Тот спокойно доложил: «Гете!»
И присовокупил, и рассказал своему пожилому двойнику, однофамильцу, что был в городе, учился играть на волынке. Когда юнец исчез, сам старый Гете вспомнил, что да, ездил к кривому музыканту, учился игре. Такие чудеса в решете. Мир полон фантомов. Но где же они сейчас-то живут?
Сам себе ответил разумный Голубев: «Они живут, мигрируют, переселяются в головы других людей! Они и размножаются там».
Доктор похолодел. Его это не касается. Он защищен.
Скрипнула дверь. Неужели опять? Он покосился на вход. Не открывается. Стук, нерешительно, робко. Дверь распахнулась, и в уже почти светлую комнату тихо, будто в балетных пуантах, вплыла девушка. Девушку звали Оля. Оля Синицына.
– Не спите, Иван Дмитриевич? – как своему ровеснику, запросто, кивнула ему Оля. – И мне не спится. Вот и решила заглянуть, вижу щель в двери…
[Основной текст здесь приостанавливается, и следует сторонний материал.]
-- ==== Sys2Proof/Laws/Families.lean ====
section
/-!
SUPPORT. What each shared operation of the instruction families does when it answers a next state, on any machine: which
registers and which pc it leaves, how many accesses it counted, and which addresses it stored to.
-/

namespace Sys2Proof.Machine

/-- From `s` to `t` by `k` counted accesses that store to `as`, with registers `f` and pc `pc` after it; with no listener
only the cells the stored addresses resolve to can change (R60, R67). -/
structure Effect (k : Nat) (as : List Word) (f : RegFile) (pc : Word) (s t : State) : Prop where
  regs      : t.regs = f
  pc        : t.pc = pc
  cfg       : t.cfg = s.cfg
  resetDone : t.resetDone = s.resetDone
  fault     : t.fault = s.fault
  cycles    : t.cycles.toNat = s.cycles.toNat + k
  still     : s.listeners = [] →
    t.listeners = [] ∧ ∀ r, (∀ a ∈ as, r ≠ resolve s.cfg a) → t.cell r = s.cell r

theorem Effect.refl (s : State) : Effect 0 [] s.regs s.pc s s :=
  ⟨rfl, rfl, rfl, rfl, rfl, rfl, fun h => ⟨h, fun _ _ => rfl⟩⟩

theorem Effect.trans {j k : Nat} {as bs : List Word} {f g : RegFile} {p q : Word} {s t u : State}
    (h : Effect j as f p s t) (e : Effect k bs g q t u) : Effect (j + k) (as ++ bs) g q s u :=
  ⟨e.regs, e.pc, e.cfg.trans h.cfg, e.resetDone.trans h.resetDone, e.fault.trans h.fault,
    by rw [e.cycles, h.cycles, Nat.add_assoc], fun hs =>
    have a := h.still hs
    have b := e.still a.1
    ⟨b.1, fun r hr => (b.2 r fun x hx => h.cfg ▸ hr x (List.mem_append_right _ hx)).trans
      (a.2 r fun x hx => hr x (List.mem_append_left _ hx))⟩⟩

theorem Effect.setReg {k : Nat} {as : List Word} {f : RegFile} {p : Word} {s t : State} (h : Effect k as f p s t)
    (r : Reg) (v : Byte) : Effect k as (f.set r v) p s (t.setReg r v) :=
  ⟨by rw [State.setReg_regs, h.regs], h.pc, h.cfg, h.resetDone, h.fault, h.cycles, h.still⟩

theorem Effect.setPc {k : Nat} {as : List Word} {f : RegFile} {p : Word} {s t : State} (h : Effect k as f p s t)
    (w : Word) : Effect k as f w s (t.setPc w) :=
  ⟨h.regs, rfl, h.cfg, h.resetDone, h.fault, h.cycles, h.still⟩

/-- A change of the registers alone, at the end. -/
theorem Effect.setRegs {k : Nat} {as : List Word} {f g : RegFile} {p : Word} {s t u : State} (h : Effect k as f p s t)
    (hu : u = { t with regs := g }) : Effect k as g p s u := by
  subst hu
  exact ⟨rfl, h.pc, h.cfg, h.resetDone, h.fault, h.cycles, h.still⟩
– Оля, подойди ко мне ближе.
Она подошла, дернув плечом. Ее лоб потемнел.
– Дай мне ладошку!
Оля подала руку.
Он убедился: Оля – не фантом. Рука, кожа, сухожилия, фаланги, ногти с золотинками.
– Иван Дмитриевич, вы чем-то напуганы?
– Ничем я не напуган. Ты что, шоколадку ела?
– Внешний осмотр медицинской сестры входит в ваши должностные обязанности?.. Плюс – забота о меню?.. – Она говорила это, играя тоном, поддразнивая. – Да, погрызла «Басни Крылова». Настроение поднимает, хотите?
Голубев кивнул.
Она протянула шашечку в фольге. Отломила еще.
Шоколад оказался безумно вкусным. И доктор, поражаясь собственной простоте, с молниеносной быстротой съел все. И отметил про себя: с такой скоростью едят некоторые его больные: Пронькин, Ветлугин, Овсянников. Булемия, симптом эндогенный [21] .
– Да вы мальчишка, Иван Дмитриевич!
– Ты угадала. Да, юнец. «Юноша гордый…»
«Юноша гордый» – обломок какого-то стихотворения.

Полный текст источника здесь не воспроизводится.